-- ==== Sys2Proof/Tests/Slice0.lean ====
section
/-! SUPPORT. Tests: expected values are the spec's own, from spec/95_test_vectors.md (V-...), 30_encoding.md R98 and the
examples of the command rules; each is about one step of a small state. The last part shows, for each statement with
hypotheses, a state and operands that meet them. -/

namespace Sys2Proof.Tests

open Sys2Proof.Machine

/-! ### Helpers -/

/-- NUM_HASHERS = 4 and BUF_BYTES = 64, the parameters of 95_test_vectors.md. -/
def p4 : Params := { lastSlot := 3, lastOffset := 63 }

/-- The state after hardware reset with those parameters. -/
def r4 : State := State.resetWith p4

/-- Three staged parameters. -/
def staged (poly init xor : Word) : Staging := { poly, init, xor, polyW := true, initW := true, xorW := true }

/-- An engine configured from staged parameters, slot 0 live with accumulator `c`. -/
def engineState (g : Staging) (w : BitVec 8) (refin refout : Bool) (c : Word) : State :=
  { r4 with stg := g, eng := buildEngine g w refin refout, cur := r4.cur.set 0 c, hv := r4.hv.set 0 true }

/-- The CRC8 set with accumulator `c` in slot 0. -/
def crc8 (c : Word) : State := engineState (staged 0x07 0 0) 8 false false c

/-- The CCITT set with accumulator `c` in slot 0. -/
def ccitt (c : Word) : State := engineState (staged 0x1021 0xFFFF 0) 16 false false c

/-- The CRC32 set with accumulator `c` in slot 0. -/
def crc32 (c : Word) : State := engineState (staged 0x04C11DB7 0xFFFFFFFF 0xFFFFFFFF) 32 true true c

/-- BUF[0..8] = "123456789". -/
def digitsBuf : List Host.Cell :=
  [(0, 0x31), (1, 0x32), (2, 0x33), (3, 0x34), (4, 0x35), (5, 0x36), (6, 0x37), (7, 0x38), (8, 0x39)]

/-- The CRC32 set with slot 0 fresh and the digits in BUF. -/
def crc32Buf : State := { crc32 0xFFFFFFFF with buf := digitsBuf }

/-- A function of the state a command leaves. -/
def after {α : Type} (o : Host.Outcome State Fault Refusal) (f : State → α) : Option α :=
  match o with
  | .next t => some (f t)
  | .fault _ => none
  | .refused _ => none

/-- The response a command leaves pending. -/
def resp (o : Host.Outcome State Fault Refusal) : Option Response := (after o fun t => t.port.pend).join

/-- A response with status OK. -/
def okData (v : Long) : Option Response := some { status := .ok, data := v }

/-- A response with an error status. -/
def err (st : Status) : Option Response := some { status := st, data := 0 }

/-- A beat. -/
def beat (cmd : Word) (arg : Long) : Beat := { cmd, arg }

/-! ### Well-formedness -/

-- R93: a reserved data byte above BUFWR's count is set
theorem test_wf_bufwr_reserved_byte_refused : Instr.wf (.bufwr 0 0 0x100) = false := by decide
theorem test_wf_bufwr_all_bytes : Instr.wf (.bufwr 3 0 0xFFFFFFFF) = true := by decide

- - -

Determine how many lines above contain "refout" as a word or string. Give the number alone.

- Problem solution
2